From Concept to Data — Preparing to Train a Crypto Trading Bot

Teo Miscia
5 min readJan 4, 2025
Photo by Dylan Calluy on Unsplash

Have you ever wanted to build a trading bot that not only trades crypto automatically but also optimizes its own strategy? That’s precisely what this series aims to show. In Part 1, we’ll explore the motivation behind this bot and walk through how we gather, merge, and preprocess the massive amounts of historical crypto data required to train a machine learning model.

Why Build an Algorithmic Crypto Trading Bot?

A few years ago, I attempted to use genetic algorithms to optimize trading parameters for a specific strategy. Although that project remained unfinished, it fueled my desire to start fresh. This time around, the goal is to:

  • Automatically optimize parameters across multiple timeframes and indicators.
  • Automatically discover a winning strategy that can adapt to the ever-volatile crypto market.

This challenge not only helps me refine my machine learning skills but also leverages hardware I have for computationally heavy tasks (like backtesting and distributed training, which we’ll explore later in the series).

My Background in Crypto and Algo Trading

Before beginning this project, I had some experience with day trading on Binance and BitMEX and even wrote Ethereum smart contracts to operate on decentralized exchanges (DEXes). While that foundation helped me navigate the crypto landscape, I wanted a more advanced, automated approach — something that could learn and adapt on its own.

Data Sources: Where I Get My Historical Crypto Data

For this project, Binance is my primary source of historical crypto data due to its high-volume BTC/USDT futures market. I gathered all trades from 2021–01–01 to 2024–12–01, creating a massive dataset. If you’d like to replicate this, there are two main avenues:

  1. Public GitHub Projects
    Several repositories provide scripts to pull historical data directly from Binance’s APIs.
  2. Paid Data Services
    For a small monthly fee, you can subscribe to services offering neatly packaged historical data.
    One service I used is https://www.cryptodatadownload.com/ (no paid referall)

How I Gathered and Merged the Data

Once I had the raw data, I needed to convert and merge it into a more manageable format.
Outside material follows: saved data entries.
/-- `RxArrive(b)` appends `b` to `RXF` when it is enabled and there is room, leaves `RXF` or replaces its tail when it is full, and is not taken when
it is not enabled (10_state.md R63). [log 5, log 7, log 12] -/
def Obligations.RxArriveAppends : Prop :=
  ∀ (b : Byte) (s : State),
    (s.target.auxenb.getLsbD 0 = true → s.target.cntl.getLsbD 0 = true → s.target.rxf.length < s.params.fifoDepth →
      envStep s (.rxArrive b) = { s with target := { s.target with rxf := s.target.rxf ++ [b] } }) ∧
    (s.target.auxenb.getLsbD 0 = true → s.target.cntl.getLsbD 0 = true → s.params.fifoDepth ≤ s.target.rxf.length →
      ∃ t, envStep s (.rxArrive b) = t ∧ (t.target.rxf = s.target.rxf ∨ t.target.rxf = s.target.rxf.dropLast ++ [b]) ∧
        t = { s with target := { s.target with rxf := t.target.rxf }, draws := t.draws }) ∧
    (s.target.auxenb.getLsbD 0 = false ∨ s.target.cntl.getLsbD 0 = false → envStep s (.rxArrive b) = s)

/-! ## Reset -/

/-- The sequencer after reset (10_state.md R70), for every launch state of the target, and `State.reset` in particular. -/
def Obligations.ResetStateOfTheSequencer : Prop :=
  (∀ (p : Params) (launch : Target),
    (State.resetWith p launch).run = true ∧ (State.resetWith p launch).fault = 0 ∧ (State.resetWith p launch).seq = .idle ∧
    (State.resetWith p launch).dly = 0 ∧ (State.resetWith p launch).slots.length = p.nslot ∧
    (∀ c ∈ (State.resetWith p launch).slots, c.valid = false) ∧ (State.resetWith p launch).uart.valid = false) ∧
  ∃ p launch, State.reset = State.resetWith p launch

/-- The reset event takes every state, also a halted one or one inside an operation, to the sequencer state of 10_state.md R70, with
trace and `LINE_TX` empty (70_reset_and_hazards.md R240, 10_state.md R72). That the record of the responses stays is the model's
bookkeeping. [log 14] -/
def Obligations.ResetEventFromEveryState : Prop :=
  ∀ (launch : Target) (s : State),
    (s.resetEvent launch).ready ∧ (s.resetEvent launch).fault = 0 ∧ (s.resetEvent launch).dly = 0 ∧
    (s.resetEvent launch).slots.length = s.params.nslot ∧ (∀ c ∈ (s.resetEvent launch).slots, c.valid = false) ∧
    (s.resetEvent launch).uart.valid = false ∧ (s.resetEvent launch).trace = [] ∧ (s.resetEvent launch).lineTx = [] ∧
    (s.resetEvent launch).params = s.params ∧ (s.resetEvent launch).responses = s.responses

/-- A reset that is due is taken, whatever the sequencer is at (70_reset_and_hazards.md R240): before any micro-operation, in the middle of an
operation or in its poll loop (60_exceptions.md R222), while halted, of which it is the exit (R221), while waiting for the words of a
command, and before the first micro-operation of any operation whose checks pass, which then has no effect. The operation it cuts short
gives no response (the record of the responses is kept). When a reset falls is the model's schedule, and what a reset leaves of the
host's words and of the bookkeeping is the model's. [log 5, log 14] -/
def Obligations.ScheduledResetIsTaken : Prop :=
  ∀ (s : State) (launch : Target) (later : List (List EnvStep)), s.sched = [.reset launch] :: later →
    tick s = .next ((s.withSched later).resetEvent launch) ∧
    (s.run = false → step s = .next ((s.withSched later).resetEvent launch)) ∧
    (∀ i w rest, s.run = true → s.seq = .busy i w rest → step s = .next ((s.withSched later).resetEvent launch)) ∧
    (s.ready → decode s.cmdPort = .incomplete → step s = .next ((s.withSched later).resetEvent launch)) ∧
    (∀ i, s.ready → (∀ f, exec i s ≠ .next (s.raise f)) → exec i s = .next ((s.withSched later).resetEvent launch))

/-! ## Invariants -/

/-- Every step keeps the invariant of the machine, from every state that meets it and under every behaviour of the environment. -/
def Obligations.EveryStepKeepsTheInvariant : Prop := ∀ s t : State, s.Inv → step s = .next t → t.Inv

/-- From every state that meets the invariant a step answers a next state: no operation ever reaches an address outside the map, a write
the target refuses, or a context that is not there (20_memory.md R85, R96, R97). -/
def Obligations.NoStepStops : Prop := ∀ s : State, s.Inv → ∃ t, step s = .next t

/-- Every step keeps the poll discipline: `MU_IO` is written only right after a read of `MU_LSR` with bit 5 set, and read only right after one
with bit 0 set (70_reset_and_hazards.md R256, R257). -/
def Obligations.EveryStepKeepsThePollDiscipline : Prop := ∀ s t : State, s.Disciplined → step s = .next t → t.Disciplined

/-- Once constructed, the mini-UART stays enabled, in 8-bit mode, at the configured divisor, with transmit and receive enabled
(41_uart.md R185 postcondition, R190). -/
def Obligations.EveryStepKeepsTheUartConfigured : Prop := ∀ s t : State, s.UartKept → step s = .next t → t.UartKept

/-- The state after reset meets the three invariants that every step keeps. Its parameters and its target are the model's choice.
[log 1, log 2] -/
def Obligations.ResetMeetsTheInvariants : Prop := State.reset.Inv ∧ State.reset.Disciplined ∧ State.reset.UartKept

/-- Every operation leaves the pull machinery clean if it was clean before (10_state.md R73). -/
def Obligations.EveryOperationLeavesThePullMachineryClean : Prop :=
  ∀ (i : Instr) (s t : State), s.ready → s.lineOnly → s.params.wf = true → s.target.pullClean → exec i s = .next t →
    t.target.pullClean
Below is a snippet from my merge_timeframe_files.py script showing how I combined multiple CSV files for different timeframes into consolidated Parquet files:

# merge_timeframe_files.py (excerpt)
import os
from glob import glob
import pandas as pd
import pyarrow as pa
import pyarrow.parquet as pq
from tqdm import tqdm

def merge_timeframe_files(data_directory, output_directory):
# Ensure output directory exists
os.makedirs(output_directory, exist_ok=True)
# Get list of all CSV files
all_files = glob(os.path.join(data_directory, 'BTCUSDT-tick-*.csv'))
timeframes = set()
# Identify unique timeframes from file names
for file in all_files:
filename = os.path.basename(file)
parts = filename.split('-')
timeframe = parts[2]
timeframes.add(timeframe)
# Process each timeframe
for timeframe in sorted(timeframes):
timeframe_files = sorted(glob(os.path.join(data_directory, f'BTCUSDT-tick-{timeframe}-*.csv')))
df_list = []
for file in tqdm(timeframe_files, desc=f"Reading files for {timeframe}"):
try:
df = pd.read_csv(file, parse_dates=['timestamp'], dtype={
'open': 'float64','high': 'float64','low': 'float64','close': 'float64','volume': 'float64'
})
df_list.append(df)
except Exception as e:
print(f"Error reading {file}: {e}")
continue
if df_list:
combined_df = pd.concat(df_list, ignore_index=True)
combined_df.drop_duplicates(subset=['timestamp'], inplace=True)
combined_df.sort_values(by='timestamp', inplace=True)
combined_df.reset_index(drop=True, inplace=True)
output_file = os.path.join(output_directory, f'BTCUSDT-tick-{timeframe}.parquet')
table = pa.Table.from_pandas(combined_df)
pq.write_table(table, output_file)
print(f"Saved {output_file}")

Why Parquet?

  • Efficiency: Parquet is a columnar storage format, which often reads and writes faster than CSV.
  • Size Reduction: Combined CSVs of 7 GB can sometimes compress down to 2 GB or less in Parquet.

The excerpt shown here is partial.